B. Procesamiento de N-terminal de α-gal A producido por células Humanas transfectadas de manera estable
[ 0063 ] La secuencia de nucleótidos de ADNc de α-gal A humano codifica 429 aminoácidos. Los 31 aminoácidos Nterminales constituyen una secuencia de péptido señal, que se escinde cuando la proteína naciente transita la membrana del retículo endoplásmico ( LeDonne et al, Arch. Biochem Biophys 224:186 , 1983 ; . . . . . Lemansky et al , J. Biol. Chem. 262:2062 , 1987 . . ) . Para confirmar que el α-gal A se procesa correctamente cuando se asocia con una secuencia de péptido señal heteróloga (por ejemplo , la secuencia señal de la hormona de crecimiento humana ) y se expresa en fibroblastos humanos transfectados , diez aminoácidos N-terminal de la proteína secretada fueron microsequenciados.

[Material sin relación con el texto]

-- ==== Sys2Proof/Machine/Host.lean ====
section
/-! DEFINITION. The host harts as the part sees them (R118, R141, R266, R267, R307, R318, R367, R431 to R433): their translation, their
ordinary accesses, the Xtn3 instructions, the fences, and the RISC-V exceptions that these raise. -/

namespace Sys2Proof.Machine

/-! ### Registers and exceptions -/

/-- A hart; one that was never released stands at reset. -/
def hartOf (s : State) (h : Nat) : Hart := (aget s.harts h).getD Hart.reset

/-- Replaces a hart. -/
def putHart (s : State) (h : Nat) (x : Hart) : State := { s with harts := aset s.harts h x }

/-- A register of a hart: `x0` reads zero. -/
def rdX (x : Hart) (n : BitVec 5) : DWord := if n == 0 then 0 else sget x.x n.toNat

/-- A register written: `x0` discards it. -/
def wrX (x : Hart) (n : BitVec 5) (v : DWord) : Hart := if n == 0 then x else { x with x := sset x.x n.toNat v }

/-- Some bits of a register written. -/
def putBits (old mask v : DWord) : DWord := (old &&& ~~~mask) ||| (v &&& mask)

/-- Some bits of a CSR set or cleared. -/
def setCsr (x : Hart) (n : Nat) (mask : DWord) (on : Bool) : Hart :=
  { x with csrs := sset x.csrs n (putBits (sget x.csrs n) mask (if on then mask else 0)) }

/-- An instruction of a hart retires: its result and the pc after it. -/
def retire (s : State) (h : Nat) (x : Hart) (rd : BitVec 5) (v : Nat) : State :=
  putHart s h (goesTo (wrX x rd (BitVec.ofNat 64 v)) (x.pc + 4))

/-- Whether a mode is virtual (V = 1). -/
def isVirtual : HostMode → Bool
  | .vs => true
  | .vu => true
  | _ => false

/-- The float registers are dirty, in the status registers of the mode at hand. -/
def dirtyF (x : Hart) : Hart :=
  let y := setCsr x 0x300 0x6000 true
  if isVirtual x.mode then setCsr y 0x200 0x6000 true else y

/-- A float register written: a number of 32 bits stands in it boxed, under ones. -/
def wrF (x : Hart) (n : BitVec 5) (size : Nat) (v : DWord) : Hart :=
  dirtyF { x with f := sset x.f n.toNat (if size == 2 then (0xFFFFFFFF00000000 : DWord) ||| (v &&& 0xFFFFFFFF) else v) }

/-- Bits of the vector registers, from a bit of `v0` on. -/
def vBits (x : Hart) (i n : Nat) : Nat := nbits (sget x.v (i / 512)).toNat (i % 512) n

/-- The same, written. -/
def vPutBits (x : Hart) (i n v : Nat) : Hart :=
  { x with v := sset x.v (i / 512) (BitVec.ofNat 512 (nset (sget x.v (i / 512)).toNat (i % 512) n v)) }

/-- R307: the level of a mode. M holds level F over the host die and nothing of the hub: `hostWindow` gives it no access (log entry 14). -/
def modeLevel : HostMode → Level
  | .m => .f
  | .hs => .h
  | .vs => .s
  | _ => .u

/-- What an exception or an interrupt leaves to be read: its cause, the value, the guest address divided by 4, the pseudoinstruction of a walk
of a guest's own tables, and whether the value is an address of a guest. -/
structure HartExc where
  cause : Nat
  tval  : Nat
  tval2 : Nat := 0
  tinst : Nat := 0
  gva   : Bool := false
  intr  : Bool := false
deriving DecidableEq, Repr

/-- The interrupts that M leaves to HS: those of the guests always (RISC-V). -/
def midelegOf (x : Hart) : DWord := (sget x.csrs 0x303 &&& 0x222) ||| 0x1444

/-- The interrupts that HS leaves to VS. -/
def hidelegOf (x : Hart) : DWord := sget x.csrs 0x603 &&& 0x444

/-- The mode that takes an exception or an interrupt: guest-page faults go to HS (R367); the rest follow delegation as RISC-V gives it (PRESUMED,
log entry 7). -/
def trapMode (x : Hart) (e : HartExc) : HostMode :=
  if e.intr then
    if !(midelegOf x).getLsbD e.cause then .m else if (hidelegOf x).getLsbD e.cause then .vs else .hs
  else if x.mode == .m then .m
  else if e.cause == 20 || e.cause == 21 || e.cause == 23 then .hs
  else if !x.medeleg.getLsbD e.cause then .m
  else if isVirtual x.mode && x.hedeleg.getLsbD e.cause then .vs
  else .hs

/-- What a mode saves at an exception or an interrupt, by the cause number that it sees. -/
def saveCsrs (c : TrapCsrs) (x : Hart) (e : HartExc) (cause : Nat) : TrapCsrs :=
  { c with epc := x.pc, cause := BitVec.ofNat 64 ((if e.intr then 2 ^ 63 else 0) + cause), tval := BitVec.ofNat 64 e.tval
           tval2 := BitVec.ofNat 64 e.tval2, prev := x.mode, pie := c.ie, ie := false }

/-- Where a mode's vector sends an exception or an interrupt: a vectored one has a place for each interrupt. -/
def vectorOf (c : TrapCsrs) (e : HartExc) (cause : Nat) : DWord :=
  (c.tvec &&& ~~~3) + (if e.intr && c.tvec.getLsbD 0 then BitVec.ofNat 64 (4 * cause) else 0)

/-- The causes whose value is an address. -/
def addressCause (cause : Nat) : Bool := ([0, 1, 3, 4, 5, 6, 7, 12, 13, 15, 20, 21, 23] : List Nat).contains cause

Las muestras se sometieron a electroforesis por SDS -PAGE y transferidos a ProBlott ® ( ABI , Foster City , CA) usando un CAPS de 10 mM (pH 11,0 ) , sistema tampón de 10 % de metanol. La proteína en la ProBlott ® se visualizó mediante tinción de Coomassie y se escindió una banda de tamaño apropiado ( 50 kDa ) . La secuencia de N-terminal se obtuvo usando un secuenciador de amino ácido de fase pulso líquido de Applied Biosystems que realiza degradación de Edman automatizada. La secuencia N -terminal obtenida, LDNGLARTPT ( SEQ ID NO : 28 ), es consistente con la adecuada escisión del péptido señal y coincide con la secuencia de N terminal predicha para la proteína secretada .
C. Aminoácido C-terminal para α-gal A producido por células Humanas transfectadas de manera estable
[ 0064 ] Se identificó el residuo de aminoácido C-terminal de α-gal A secretado producido de acuerdo con la invención utilizando un secuenciador C-terminal automatizado de Hewlett Packard . Los resultados indicaron un residuo de leucina en el C -terminus que está de acuerdo con el aminoácido C-terminal predicho por la secuencia de ADN .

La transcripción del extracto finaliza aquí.